Thomas Marston Green Sr. (November 19, 1723 – 1805) was a Colonel in the American Revolutionary War.

Early life
Thomas was born in Williamsburg, Virginia to Thomas Green III and Elizabeth Marston. His family was prosperous and Thomas's schooling was by a private tutor.

The American Revolution, Georgia, and Mississippi
Not much is known of Green's service in the Revolution. What is known is that he was a commissioned Colonel in the Colonial Army. He later moved to Georgia where he met and befriended General George Rogers Clark. After discussing a plan with Clark, Thomas gathered a small army. Green gathered his men at the Holston River where they built a small fleet of boats.
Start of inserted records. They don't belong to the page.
/-- R544, R543: in a cycle whose MEM step stalls, the EX, ID and IF slots and the fetch register keep their values, the
MEM slot keeps its instruction with no record added, the WB slot receives a bubble and no register is written after
the WB step.
That the `pc` of a bubble is 0 is the model's choice (log entry 17). -/
def Obligations.StallHoldsPipeline : Prop :=
  ∀ s u v : State, wbPhase s = .next u → memPhase u = .next v → v.stall = true →
    ∃ t, pipelineCycle s = .next t ∧ t.pc = u.pc ∧ t.pipe.ex = u.pipe.ex ∧ t.pipe.dec = u.pipe.dec ∧
      t.pipe.fetch = u.pipe.fetch ∧ t.pipe.wb = bubbleSnapshot ∧
      (t.pipe.mem = u.pipe.mem ∨ t.pipe.mem = { u.pipe.mem with memIssued := true }) ∧ t.gpr = u.gpr ∧ t.hi = u.hi ∧
      t.lo = u.lo ∧ t.sr = u.sr ∧ t.cause = u.cause ∧ t.epc = u.epc ∧ t.badVAddr = u.badVAddr ∧ t.mem = u.mem

/-- R533, R536, R537, R561: results in flight are used at once. First, whatever stands in EX, MEM and WB when an
instruction is decoded, each source is tagged by R533 and, when the instruction executes, is the result of the youngest
older writer, final by then, or the register file's value where none is in flight. Then, pairs one right behind the other,
without a stall: the new value as an operand (ADDU, MFLO), after a load (counted as load use by R535), as the data and
the base of an access, as a branch's operand, and as what LWL merges into. -/
def Obligations.BackToBackForwarding : Prop :=
  (∀ (s u w x : State) (i : Instr) (r : Reg), s.pipe.dec.bubble = false → decode s.pipe.dec.instr = .ok i →
    s.pipe.mem.exc = [] → idPhase s = .next u → wbPhase (advance u) = .next w → memPhase w = .next x →
      let tag := if r = 0 then OperandSource.architectural 0
        else if s.pipe.ex.destReg = some r then .forwarded .execute r
        else if s.pipe.mem.destReg = some r then .forwarded .memory r
        else if s.pipe.wb.destReg = some r then .forwarded .writeback r
        else .architectural r
      let newest := if r = 0 then 0#32
        else if s.pipe.ex.destReg = some r then x.pipe.mem.result
        else if s.pipe.mem.destReg = some r then s.pipe.mem.result
        else readGpr s r
      ((decodeOut i).src1 = .reg r → u.pipe.dec.opA = tag ∧ operandValue x x.pipe.ex.opA = newest) ∧
      ((decodeOut i).src2 = .reg r → u.pipe.dec.opB = tag ∧ operandValue x x.pipe.ex.opB = newest)) ∧
  ∀ (s : State) (p : Word) (r1 r2 r3 r4 base : Reg) (off off' : BitVec 16) (pa pa' : Word), r1 ≠ 0 → intCond s = false →
    let sum := readGpr s r2 + readGpr s r3
    let loaded := memoryValue s pa .word
    let ea := readGpr s base + off.signExtend 32
    let newer (v : Word) (q : Reg) := if q = r1 then v else readGpr s q
    (∃ t, runPair (encode (.addu r2 r3 r1)) (encode (.addu r1 0 r4)) s p = .next t ∧ gets t r4 sum ∧
      (r4 ≠ r1 → gets t r1 sum) ∧ t.loadUseEvents = s.loadUseEvents) ∧
    (∃ t, runPair (encode (.mult r2 r3)) (encode (.mflo r4)) s p = .next t ∧
      gets t r4 (readGpr s r2 * readGpr s r3)) ∧
    (∃ t, runPair (encode (.addu r2 r3 r1)) (encode (.beq r1 r4 off)) s p = .next t ∧
      t.pc = if sum = newer sum r4 then p + 8#32 + (off.signExtend 32 <<< 2) else s.pc) ∧
    (reaches s (newer sum base + off.signExtend 32) .store pa false →
      aligned (newer sum base + off.signExtend 32) .word = true → aligned pa .word = true → isDevice s.cfg pa = false →
      ∃ t, runPair (encode (.addu r2 r3 r1)) (encode (.sw base r1 off)) s p = .next t ∧
        stored s t (cellsFrom pa (bytesOfValue s.cfg.endian 4 sum))) ∧
    (reaches s (sum + off.signExtend 32) .load pa false → aligned (sum + off.signExtend 32) .word = true →
      aligned pa .word = true → isDevice s.cfg pa = false →
      ∃ t, runPair (encode (.addu r2 r3 r1)) (encode (.lw r1 r4 off)) s p = .next t ∧ gets t r4 loaded) ∧
    (reaches s ea .load pa false → aligned ea .word = true → aligned pa .word = true → isDevice s.cfg pa = false →
      (∃ t, runPair (encode (.lw base r1 off)) (encode (.addu r1 r2 r4)) s p = .next t ∧
        gets t r4 (loaded + newer loaded r2) ∧ t.loadUseEvents = s.loadUseEvents + (if r2 = r1 then 2 else 1)) ∧
      (reaches s ((newer loaded r3 + off'.signExtend 32) &&& 0xFFFFFFFC#32) .load pa' false → aligned pa' .word = true →
        isDevice s.cfg pa' = false →
        ∃ t, runPair (encode (.lw base r1 off)) (encode (.lwl r3 r1 off')) s p = .next t ∧
          gets t r1 (lwlMerge s.cfg.endian ((newer loaded r3 + off'.signExtend 32).toNat % 4) (memoryValue s pa' .word)
            loaded)))

/-! ### Rules over every instruction -/

/-- R12, R300, R427, R428: `exec` answers a next state for every instruction in every stage, but for the forms R427 and
R428 refuse in EX under a true guard. -/
def Obligations.ExecAnswersNext : Prop :=
  ∀ (i : Instr) (s : State),
    (s.active = .execute → exGuard s = true → refusedForm i = false) → ∃ t, exec i s = .next t

/-- R454, R540, R120, R121: a record stops every side effect. An instruction in EX that holds one, or whose elder in MEM
does, changes only its own snapshot, keeps its records and is not marked; one that enters MEM with a record does not
stall and changes no memory, device, cache, bus or register. -/
def Obligations.RecordsBlockEffects : Prop :=
  (∀ (i : Instr) (s : State), s.active = .execute → exGuard s = false →
    ∃ x, exec i s = .next (s.setEx x) ∧ x.exSideEffect = s.pipe.ex.exSideEffect ∧ s.pipe.ex.exc <+: x.exc ∧
      x.pc = s.pipe.ex.pc) ∧
  (∀ (i : Instr) (s : State), s.active = .memory → s.pipe.mem.exc ≠ [] → s.pipe.mem.memIssued = false →
    ∃ t, exec i s = .next t ∧ t.stall = false ∧ t.mem = s.mem ∧ t.devLog = s.devLog ∧ sameCaches s t ∧ t.gpr = s.gpr ∧
      sameHiLo s t ∧ sameCp0 s t ∧ t.pc = s.pc ∧ t.draws = s.draws)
After floating down the river the party did not find George as expected so they continued on to Natchez, Mississippi.  Thomas received an interview with the Spanish Governor Manuel Gayoso de Lemos where he claimed the entire district for Georgia. The Spanish expecting a revolt had him arrested and thrown in prison in New Orleans. Soon afterward his wife Martha came down to have him released, but she soon after died of exposure and stress. The Governor feeling sympathy for the Green family released Thomas. He settled his family in Jefferson County, Mississippi where he became one of the most influential men in the territory. He was also instrumental in forming Bourbon county the 2nd largest county in the United States history when he had the Bourbon Act of 1785 passed.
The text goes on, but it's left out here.